Yuui was just babbling, hardly capable of controlling his own words, his head lolling listlessly in Kurogane's lap. He gave a start when Yuui mentioned Kusanagi's neighbour, but Yuui didn't appear to notice. Yuui wasn't making much sense anyway. Pledge loyalty? Pass judgment? Once they had three what, vampires? Why?

Shizuka was a silent presence at Yuui's feet, still quietly chafing his skin to keep him warm and try to encourage blood flow. He hadn't said a word, and Kurogane had a sudden suspicion that he knew more about all this than Kurogane did. Kurogane tried to meet his eyes, but he was being deliberately difficult.

"I remember you," Yuui said suddenly, looking down at Shizuka. "I remember you very well, because your dreams were so troubling to Fai." He looked up into Kurogane's face with new eyes. "This must be the one."

Shizuka kept up his ministrations, even as he was shaking his head. "No, it's not him. But he's part of it, I think."

"And the girl?"

"Found her," Shizuka answered, and something went soft in his eyes for a moment. Kurogane didn't believe it. He hadn't even had a chance to press Shizuka for information on the girl, and then this total stranger who was on the verge of dying in his lap seemed to know about her. And more than that, he'd never seen such an expression on his prey's face. Shizuka loved this girl, didn't he?

"Don't suppose there's any chance," Kurogane growled, "of you telling me what the hell this is all about."

Yuui's eyes flicked back up to him, seeming startled. "You don't know?"

"Why would I ask if I knew?" Kurogane snapped.

"I thought Kusanagi might have at least told you about Fai," Shizuka answered. "But I guess you really don't know."

Kurogane all but bared his fangs, impatient and frustrated.

"Fai can read people's dreams," Shizuka explained. "He can very nearly divine your future from them. But he can't do it with other vampires, only with humans. So when he looks into your dreams and can't see much, that's when you know you're going to be caught up in the vampire's world."

"So . . . He's looked into your dreams," Kurogane said slowly.

"Yeah."

"What did he see?"

"Just Himawari," Shizuka said, his hands having gone still at last. "I knew I'd meet her and fall for her. Everything else was just . . . darkness."

Kurogane thought a lot of things in that moment.
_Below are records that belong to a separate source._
-- ==== Sys2Proof/Certificates/Slice0/Obligations.lean ====
section
/-!
DEFINITION. The statements for the provers: what the commands do, family by family, and what every command and every step
leaves as it was.
-/
open Sys2Proof Sys2Proof.Machine

/-- For every command c and state s, a step of s with c put at the front of its queue is exec c on s, whose queue is the
rest. -/
def Obligations.FrontCommandActs : Prop :=
  ∀ (c : Instr) (s : State), step { s with pending := c :: s.pending } = exec c s

/-- For every command with any operands and every state there is a next state that exec answers, and the waiting commands
in it are those of the state: no command ends in a fault or a refusal (the model's choice, DEDUCED in log entry 14),
and none waits, adds or drops a command. -/
def Obligations.EveryCommandAnswersNext : Prop :=
  ∀ (c : Instr) (s : State), ∃ t : State, exec c s = .next t ∧ t.pending = s.pending

/-- If a command acts from a state to t, then from the same state with any other queue it acts to t with that other queue:
the block behaves the same whatever commands wait. A step of a state whose queue is empty answers that state itself
(the model's choice, log entry 1). -/
def Obligations.WaitingCommandsDoNotMatter : Prop :=
  (∀ (c : Instr) (s t : State) (q : List Instr), exec c s = .next t →
      exec c { s with pending := q } = .next { t with pending := q }) ∧
    ∀ s : State, s.pending = [] → step s = .next s

/-- While the internal reset is asserted, every domain but management, root of trust and tick is stopped: every command
other than those of the input power, the pins and the reset itself leaves the whole state as it is. (That those other
domains take no command then is the model's reading.) -/
def Obligations.InternalResetStopsTheBlock : Prop :=
  ∀ (c : Instr) (s : State), s.m.rst.inReset = true → actsInReset c = false → exec c s = .next s

/-- Every command but FUSE_PULSE_DONE leaves every fuse word as it is, resets included; and, with the fuse words in
canonical form, FUSE_PULSE_DONE changes only the word whose burn is under way, and only when the pulsed bit
programmed, to its value with that one bit set. -/
def Obligations.OnlyFusePulsesProgramFuses : Prop :=
  (∀ (c : Instr) (s t : State), exec c s = .next t → (∀ rev ok, c ≠ .fusePulseDone rev ok) → t.otp = s.otp) ∧
    ∀ (rev ok : Bool) (s t : State), s.fusesWf = true → exec (.fusePulseDone rev ok) s = .next t → t.otp ≠ s.otp →
      ∃ (b : Burn) (n : Nat), (if rev then s.m.sec.revBurn else s.m.sec.burn) = some b ∧ b.pulse = some n ∧ ok = true ∧
        t.otp = { s.otp with words := SMap.set (fun _ => 0) s.otp.words b.word (s.fuseAt b.word ||| 2 ^ n) }

/-- For every state whose fuse words are in canonical form and hold every bit that a base state has programmed, and every
step to a next state, the fuse words of the next state are in canonical form and still hold every one of those bits:
fuses only ever turn from 0 to 1, whatever is commanded, resets and power loss included. -/
def Obligations.ProgrammedFusesStay : Prop :=
  ∀ base s t : State, s.fusesWf = true → FusesHold base s → step s = .next t → t.fusesWf = true ∧ FusesHold base t

/-- At State.reset the fuse words are in canonical form, and each life-cycle word reads 0x00 or 0xA5, so that the life-
cycle state decodes as a state other than INVALID. Which state the modelled part is in is the model's choice (log
entry 8). -/
def Obligations.ResetFusesInForm : Prop :=
  State.reset.fusesWf = true ∧ (∀ w < 7, State.reset.fuseAt w = 0 ∨ State.reset.fuseAt w = 0xA5) ∧
    lcDecode State.reset.fuseAt ≠ 7

/-- After reset no command waits and no memory byte is listed, the tick runs free at frame 0, no context, queue, memory
object or timeline exists, no composition is in force, and registers read their reset values: RST_CAUSE.first 1,
RST_SOURCES 0x0002, hotrst_scope 1, perst_scope 0, RST_BRINGUP.step 1, RST_WDT.timeout_s 4, RST_HOLDOFF 0, PWR_THERM
warn 100 and throttle 105, HOST_CTRL 0. -/
def Obligations.ResetState : Prop :=
  State.reset.pending = [] ∧ State.reset.m.mem.bytes = [] ∧ State.reset.m.tick.frame = 0 ∧
    State.reset.m.tick.state = .freeRun ∧ State.reset.m.obj = Objects.init ∧ State.reset.m.comp.recs = [] ∧
    State.reset.m.fld RST_CAUSE_first = 1 ∧ State.reset.m.reg RST_SOURCES = 2 ∧
    State.reset.m.fld RST_CFG_hotrst_scope = 1 ∧ State.reset.m.fld RST_CFG_perst_scope = 0 ∧
    State.reset.m.fld RST_BRINGUP_step = 1 ∧ State.reset.m.fld RST_WDT_timeout_s = 4 ∧ State.reset.m.reg RST_HOLDOFF = 0 ∧
    State.reset.m.fld PWR_THERM_warn_c = 100 ∧ State.reset.m.fld PWR_THERM_throttle_c = 105 ∧ State.reset.m.reg HOST_CTRL = 0

/-- A 32-bit write to any of GLB_EVENT, TICK_EVENT, COMP_EVENT, COMP_ARM_EVENT, HOST_EVENT, XLAT_EVENT, RAS_EVENT,
PWR_EVENT, SEC_EVENT, LCS_EVENT, RST_EVENT, NVJ_EVENT, TWIN_EVENT and SEQ_EVENT completes: bits written 1 in the event
fields clear, event bits written 0 and reserved bits keep, every other register reads as before, and nothing but the
registers changes; while the traffic of the PF is not accepted (R344) the write changes nothing. A write that is not
an aligned access of 32 or of 64 bits, to any space and offset of a function whose traffic is accepted, changes
nothing. -/
def Obligations.EventBitsClearByWritingOne : Prop :=
  (∀ (s : State) (sp off len v : Nat) (f : WriteFacts), Live s → s.m.trafficOk (if sp = 65 then 0 else sp) = true → ¬ (len = 4 ∧ off % 4 = 0) → ¬ (len = 8 ∧ off % 8 = 0) →
    exec (.registerWrite sp off len true v f) s = .next s) ∧
  ∀ (s : State) (off v : Nat) (f : WriteFacts), Live s → SMap.wf regReset s.m.regs = true → v < 2 ^ 32 →
    (s.m.trafficOk 0 = false → exec (.registerWrite 0 off 4 true v f) s = .next s) ∧
    (s.m.trafficOk 0 = true → off ∈ [GLB_EVENT, TICK_EVENT, COMP_EVENT, COMP_ARM_EVENT, HOST_EVENT, XLAT_EVENT, RAS_EVENT, PWR_EVENT, SEC_EVENT,
      LCS_EVENT, RST_EVENT, NVJ_EVENT, TWIN_EVENT, SEQ_EVENT] →
    ∃ (d : RegDesc) (t : State), descOf off = some d ∧ exec (.registerWrite 0 off 4 true v f) s = .next t ∧
      t = { s with m := { s.m with regs := t.m.regs } } ∧
      (∀ i < 32, (t.m.reg off).testBit i = ((s.m.reg off).testBit i && !(v.testBit i && d.w1c.testBit i))) ∧
      ∀ other, other ≠ off → t.m.reg other = s.m.reg other)

/-- READ_REG of GLB_BOARD (offset 0x100), once the management firmware answers, completes with status OK and a word that
holds SLOT_ID in bits 5 to 0, 1 in bit 6 while TWIN_PRESENT_N is low, in bit 7 while ALERT_N reads low (driven by the
module, or by another driver, of which the model knows a free value alone), in bit 8 while RST_N reads low from any
driver, and 0 in bits 31 to 9; nothing else changes but the count of free values. SLOT_ID is sampled when the internal
reset ends and step 1 begins, and twin_present follows its pin at any time. -/
def Obligations.BoardRegisterShowsThePins : Prop :=
  (∀ (s : State) (tag : Nat), s.m.mgmtUp = true → s.m.pins.slotId < 64 →
    exec (.readReg tag 0x100) s = .next (s.after (fun m => ({ m with free := m.free + 1 } : Module).emit (.response 0
      (leBytes 1 0x82 ++ leBytes 1 tag ++ [0, 0] ++ leBytes 4
        (m.pins.slotId + 2 ^ 6 * b2n m.pins.twinPresent + 2 ^ 7 * b2n (m.pins.alert || Config.freeNat m.free 0 % 2 == 1) +
          2 ^ 8 * b2n (m.pins.rstExt || m.pins.rstOwn))))))) ∧
    (∀ (s : State) (slot : Nat), slot < 64 → s.m.rst.good = true → s.m.rst.inReset = true →
      ∃ t : State, exec (.internalResetRelease slot) s = .next t ∧ t.m.pins.slotId = slot ∧ t.m.rst.stepNo = 1 ∧ Live t) ∧
    ∀ (s : State) (b : Bool), ∃ t : State, exec (.twinPresentChange b) s = .next t ∧
      t.m.pins = { s.m.pins with twinPresent := b }

/-- With the frame open and core c idle and not clearing, TILE_READY at cycle ac completes: the first tile of the core's
LC list that is ready and fits starts at ac with its op index, flags, predicates and SRSET values zero and leaves the
lists, and the fog of its core stops; when no LC tile can start, and BE is not suspended on the die, the first such BE
tile starts; when neither can, the core stays idle. The other tiles keep their order, every other core and device
memory are unchanged. -/
def Obligations.SequencerStartsFirstThatFits : Prop :=
  ∀ (s : State) (c ac : Nat), Live s → s.m.rst.hold = none → s.m.tick.phase = .open_ → (s.m.core c).run = none →
    (s.m.core c).clearing = false →
    let m := s.m.setTick (fun t => { t with ns := ac * 1000 / s.m.blockMHz c })
    (∀ t, FirstStart s.m c ac false t ∨
        (NoneStarts s.m c ac false ∧ s.m.flag (PWR_DIE_be_suspended (c / 128)) = false ∧ FirstStart s.m c ac true t) →
      exec (.tileReady c ac) s = .next (s.after (fun _ =>
        (({ m with lists := m.lists.filter (fun x => x.uid != t.uid) } : Module).modCore c
          (fun k => { k with run := some (runInit t ac), acc := none, lastCtx := some t.ctx })).fogStop c))) ∧
    (NoneStarts s.m c ac false →
      (s.m.flag (PWR_DIE_be_suspended (c / 128)) = true ∨ NoneStarts s.m c ac true) →
      exec (.tileReady c ac) s = .next (s.after (fun _ => m)))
He really wondered what sort of improbable creature Fai was, being able to visit people's futures in their dreams. He clearly wasn't above draining his own prey for the sake of power, which predisposed Kurogane to not like him. This dreams business was creepy as hell, even for vampires. But mostly, he just looked at Shizuka's face and wondered not for the first time what sort of man his prey really was. Incredibly brave, incredibly stupid, or more than likely both.

He might have even said something, but two things happened almost simultaneously and there wasn't really time to talk after that. First, Yuui sighed softly and finally passed out. He was breathing better, so Kurogane didn't try to rouse him. Only a second later, someone pounded on the door, and Lucia went scurrying over to let Kusanagi in.